● **WHAT THE TASK REQUIRES**
Track down every line below that holds "streams" and copy it.

[[ PROVIDED DATA open ]]

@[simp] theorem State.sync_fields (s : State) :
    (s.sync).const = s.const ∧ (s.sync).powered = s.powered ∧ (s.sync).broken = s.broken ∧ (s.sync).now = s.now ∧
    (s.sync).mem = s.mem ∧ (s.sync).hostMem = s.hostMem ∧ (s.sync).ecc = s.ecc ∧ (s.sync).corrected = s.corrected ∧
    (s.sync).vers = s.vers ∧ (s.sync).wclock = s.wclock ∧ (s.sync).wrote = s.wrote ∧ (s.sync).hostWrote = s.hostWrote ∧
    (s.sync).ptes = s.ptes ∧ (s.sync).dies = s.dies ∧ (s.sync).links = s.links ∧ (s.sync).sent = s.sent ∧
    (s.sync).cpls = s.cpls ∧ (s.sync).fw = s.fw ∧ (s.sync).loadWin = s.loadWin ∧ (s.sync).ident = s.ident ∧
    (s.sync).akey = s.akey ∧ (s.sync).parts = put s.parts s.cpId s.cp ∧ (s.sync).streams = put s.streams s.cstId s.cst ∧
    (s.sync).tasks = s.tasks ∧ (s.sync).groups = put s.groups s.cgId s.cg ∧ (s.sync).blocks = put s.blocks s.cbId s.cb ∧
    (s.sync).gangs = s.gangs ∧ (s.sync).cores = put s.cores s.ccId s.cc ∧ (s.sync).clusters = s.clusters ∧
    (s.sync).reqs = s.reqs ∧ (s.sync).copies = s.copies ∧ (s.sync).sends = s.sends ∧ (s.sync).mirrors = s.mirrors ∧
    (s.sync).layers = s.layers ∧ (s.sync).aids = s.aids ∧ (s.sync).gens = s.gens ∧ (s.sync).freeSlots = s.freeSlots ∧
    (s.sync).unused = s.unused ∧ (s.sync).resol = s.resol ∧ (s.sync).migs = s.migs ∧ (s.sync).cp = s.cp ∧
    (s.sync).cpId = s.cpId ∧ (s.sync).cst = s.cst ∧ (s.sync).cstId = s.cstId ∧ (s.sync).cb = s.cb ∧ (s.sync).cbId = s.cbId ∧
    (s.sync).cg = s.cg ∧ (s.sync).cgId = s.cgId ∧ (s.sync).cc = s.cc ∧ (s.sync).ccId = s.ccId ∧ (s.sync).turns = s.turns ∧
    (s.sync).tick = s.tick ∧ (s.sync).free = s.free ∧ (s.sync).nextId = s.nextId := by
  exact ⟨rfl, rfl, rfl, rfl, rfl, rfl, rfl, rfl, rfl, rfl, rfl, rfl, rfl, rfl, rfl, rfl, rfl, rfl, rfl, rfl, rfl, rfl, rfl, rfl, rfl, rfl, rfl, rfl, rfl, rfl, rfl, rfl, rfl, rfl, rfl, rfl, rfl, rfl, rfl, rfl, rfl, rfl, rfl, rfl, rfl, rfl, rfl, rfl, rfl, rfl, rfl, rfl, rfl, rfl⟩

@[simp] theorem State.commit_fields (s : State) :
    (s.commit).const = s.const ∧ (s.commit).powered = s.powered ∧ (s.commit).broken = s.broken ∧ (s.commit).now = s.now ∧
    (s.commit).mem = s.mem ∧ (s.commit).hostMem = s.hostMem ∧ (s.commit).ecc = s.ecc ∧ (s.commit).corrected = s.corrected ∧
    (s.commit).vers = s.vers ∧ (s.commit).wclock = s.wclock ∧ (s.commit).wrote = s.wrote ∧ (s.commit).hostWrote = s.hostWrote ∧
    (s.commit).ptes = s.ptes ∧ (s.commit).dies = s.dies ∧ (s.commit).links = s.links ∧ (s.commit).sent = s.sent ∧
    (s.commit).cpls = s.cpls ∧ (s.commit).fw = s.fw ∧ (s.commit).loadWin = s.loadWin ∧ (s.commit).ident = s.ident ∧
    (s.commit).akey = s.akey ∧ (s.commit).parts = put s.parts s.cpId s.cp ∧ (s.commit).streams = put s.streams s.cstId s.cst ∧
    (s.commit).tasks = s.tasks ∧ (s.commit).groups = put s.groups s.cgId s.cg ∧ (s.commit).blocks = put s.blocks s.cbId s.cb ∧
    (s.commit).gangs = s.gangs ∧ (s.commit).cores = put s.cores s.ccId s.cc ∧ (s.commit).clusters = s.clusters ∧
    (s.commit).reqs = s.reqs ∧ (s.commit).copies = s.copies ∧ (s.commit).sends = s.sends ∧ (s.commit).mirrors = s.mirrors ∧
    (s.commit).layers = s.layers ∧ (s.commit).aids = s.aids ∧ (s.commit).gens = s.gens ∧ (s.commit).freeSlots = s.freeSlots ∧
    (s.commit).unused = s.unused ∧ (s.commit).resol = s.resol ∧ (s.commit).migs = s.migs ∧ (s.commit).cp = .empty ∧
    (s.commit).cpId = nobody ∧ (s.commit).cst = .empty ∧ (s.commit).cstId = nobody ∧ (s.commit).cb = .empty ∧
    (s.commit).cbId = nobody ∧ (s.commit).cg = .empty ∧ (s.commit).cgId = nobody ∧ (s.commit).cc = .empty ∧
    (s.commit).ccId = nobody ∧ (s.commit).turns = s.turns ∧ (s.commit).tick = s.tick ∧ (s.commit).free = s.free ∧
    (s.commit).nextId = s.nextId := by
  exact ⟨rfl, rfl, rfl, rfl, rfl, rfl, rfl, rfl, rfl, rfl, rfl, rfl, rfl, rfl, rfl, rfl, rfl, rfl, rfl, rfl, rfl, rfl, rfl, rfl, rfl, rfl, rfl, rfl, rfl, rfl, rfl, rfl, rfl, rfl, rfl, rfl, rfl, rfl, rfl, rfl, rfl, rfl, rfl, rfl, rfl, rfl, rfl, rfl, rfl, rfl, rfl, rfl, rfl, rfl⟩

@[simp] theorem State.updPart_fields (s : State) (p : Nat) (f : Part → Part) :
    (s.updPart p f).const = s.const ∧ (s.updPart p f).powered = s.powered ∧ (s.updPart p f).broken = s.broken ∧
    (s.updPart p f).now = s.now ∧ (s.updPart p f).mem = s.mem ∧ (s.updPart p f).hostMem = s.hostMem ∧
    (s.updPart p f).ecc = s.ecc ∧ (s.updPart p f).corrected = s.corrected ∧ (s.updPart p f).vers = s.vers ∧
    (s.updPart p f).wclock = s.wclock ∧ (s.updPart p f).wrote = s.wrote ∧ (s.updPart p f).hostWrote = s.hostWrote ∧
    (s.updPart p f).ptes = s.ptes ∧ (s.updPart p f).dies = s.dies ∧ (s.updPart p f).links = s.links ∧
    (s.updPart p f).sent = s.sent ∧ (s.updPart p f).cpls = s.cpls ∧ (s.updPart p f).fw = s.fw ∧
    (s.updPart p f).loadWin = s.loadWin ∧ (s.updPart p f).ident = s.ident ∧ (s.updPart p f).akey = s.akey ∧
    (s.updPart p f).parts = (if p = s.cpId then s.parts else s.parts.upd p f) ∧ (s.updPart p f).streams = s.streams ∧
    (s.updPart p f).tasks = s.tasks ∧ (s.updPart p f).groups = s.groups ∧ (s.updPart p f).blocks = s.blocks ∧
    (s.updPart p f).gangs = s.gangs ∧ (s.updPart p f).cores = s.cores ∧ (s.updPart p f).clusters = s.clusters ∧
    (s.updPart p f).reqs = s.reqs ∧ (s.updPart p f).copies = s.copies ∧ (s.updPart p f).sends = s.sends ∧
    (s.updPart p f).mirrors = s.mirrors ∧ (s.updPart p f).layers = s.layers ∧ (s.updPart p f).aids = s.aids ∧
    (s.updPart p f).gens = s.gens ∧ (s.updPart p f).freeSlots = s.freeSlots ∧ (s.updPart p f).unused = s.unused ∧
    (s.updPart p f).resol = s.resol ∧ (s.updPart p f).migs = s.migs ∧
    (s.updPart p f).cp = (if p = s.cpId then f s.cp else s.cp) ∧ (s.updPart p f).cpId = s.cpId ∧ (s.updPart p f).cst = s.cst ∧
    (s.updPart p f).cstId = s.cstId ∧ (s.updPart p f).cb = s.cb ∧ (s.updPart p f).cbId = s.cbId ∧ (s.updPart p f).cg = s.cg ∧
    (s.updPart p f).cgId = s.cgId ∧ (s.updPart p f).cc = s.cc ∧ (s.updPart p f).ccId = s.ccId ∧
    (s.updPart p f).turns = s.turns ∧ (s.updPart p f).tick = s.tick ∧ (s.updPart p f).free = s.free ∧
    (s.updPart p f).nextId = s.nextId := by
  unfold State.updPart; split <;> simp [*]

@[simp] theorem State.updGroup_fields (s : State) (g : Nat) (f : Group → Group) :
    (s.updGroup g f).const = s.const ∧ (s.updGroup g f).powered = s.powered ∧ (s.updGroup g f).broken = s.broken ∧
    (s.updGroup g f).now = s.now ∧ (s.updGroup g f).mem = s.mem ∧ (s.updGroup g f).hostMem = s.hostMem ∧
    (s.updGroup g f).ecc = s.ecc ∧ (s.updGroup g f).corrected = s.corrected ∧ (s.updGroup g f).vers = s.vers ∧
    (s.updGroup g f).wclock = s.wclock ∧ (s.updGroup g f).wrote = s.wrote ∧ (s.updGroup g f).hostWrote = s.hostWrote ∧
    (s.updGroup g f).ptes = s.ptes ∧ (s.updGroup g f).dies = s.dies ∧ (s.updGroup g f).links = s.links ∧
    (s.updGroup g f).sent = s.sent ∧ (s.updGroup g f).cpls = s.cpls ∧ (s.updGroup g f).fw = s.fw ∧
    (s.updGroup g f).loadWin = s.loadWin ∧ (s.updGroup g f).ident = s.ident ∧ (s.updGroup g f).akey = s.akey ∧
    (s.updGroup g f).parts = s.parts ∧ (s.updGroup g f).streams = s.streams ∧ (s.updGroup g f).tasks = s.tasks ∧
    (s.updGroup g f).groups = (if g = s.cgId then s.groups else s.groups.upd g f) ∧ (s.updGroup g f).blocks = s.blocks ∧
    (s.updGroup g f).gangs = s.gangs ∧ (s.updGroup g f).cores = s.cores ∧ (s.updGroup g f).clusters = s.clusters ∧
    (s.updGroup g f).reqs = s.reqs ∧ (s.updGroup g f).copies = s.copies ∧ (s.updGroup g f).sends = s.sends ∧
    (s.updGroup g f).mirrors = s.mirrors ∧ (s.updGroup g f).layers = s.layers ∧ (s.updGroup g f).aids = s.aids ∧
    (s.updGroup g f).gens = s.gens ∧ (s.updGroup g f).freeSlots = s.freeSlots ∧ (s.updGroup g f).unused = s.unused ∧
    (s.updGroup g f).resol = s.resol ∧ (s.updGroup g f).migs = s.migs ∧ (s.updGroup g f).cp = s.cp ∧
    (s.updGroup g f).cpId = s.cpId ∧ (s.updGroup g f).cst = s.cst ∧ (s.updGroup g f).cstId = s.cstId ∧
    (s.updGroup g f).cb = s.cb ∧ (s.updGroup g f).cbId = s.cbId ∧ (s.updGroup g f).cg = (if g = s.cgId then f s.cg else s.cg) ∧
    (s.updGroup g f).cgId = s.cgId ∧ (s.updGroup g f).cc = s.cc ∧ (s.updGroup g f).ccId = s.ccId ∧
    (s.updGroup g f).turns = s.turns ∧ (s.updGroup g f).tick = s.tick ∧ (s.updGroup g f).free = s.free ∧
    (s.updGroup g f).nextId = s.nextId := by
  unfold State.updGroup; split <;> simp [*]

[[ PROVIDED DATA closed ]]

● **WRITTEN ANSWER**
    (s.sync).akey = s.akey ∧ (s.sync).parts = put s.parts s.cpId s.cp ∧ (s.sync).streams = put s.streams s.cstId s.cst ∧
    (s.commit).akey = s.akey ∧ (s.commit).parts = put s.parts s.cpId s.cp ∧ (s.commit).streams = put s.streams s.cstId s.cst ∧
    (s.updPart p f).parts = (if p = s.cpId then s.parts else s.parts.upd p f) ∧ (s.updPart p f).streams = s.streams ∧
    (s.updGroup g f).parts = s.parts ∧ (s.updGroup g f).streams = s.streams ∧ (s.updGroup g f).tasks = s.tasks ∧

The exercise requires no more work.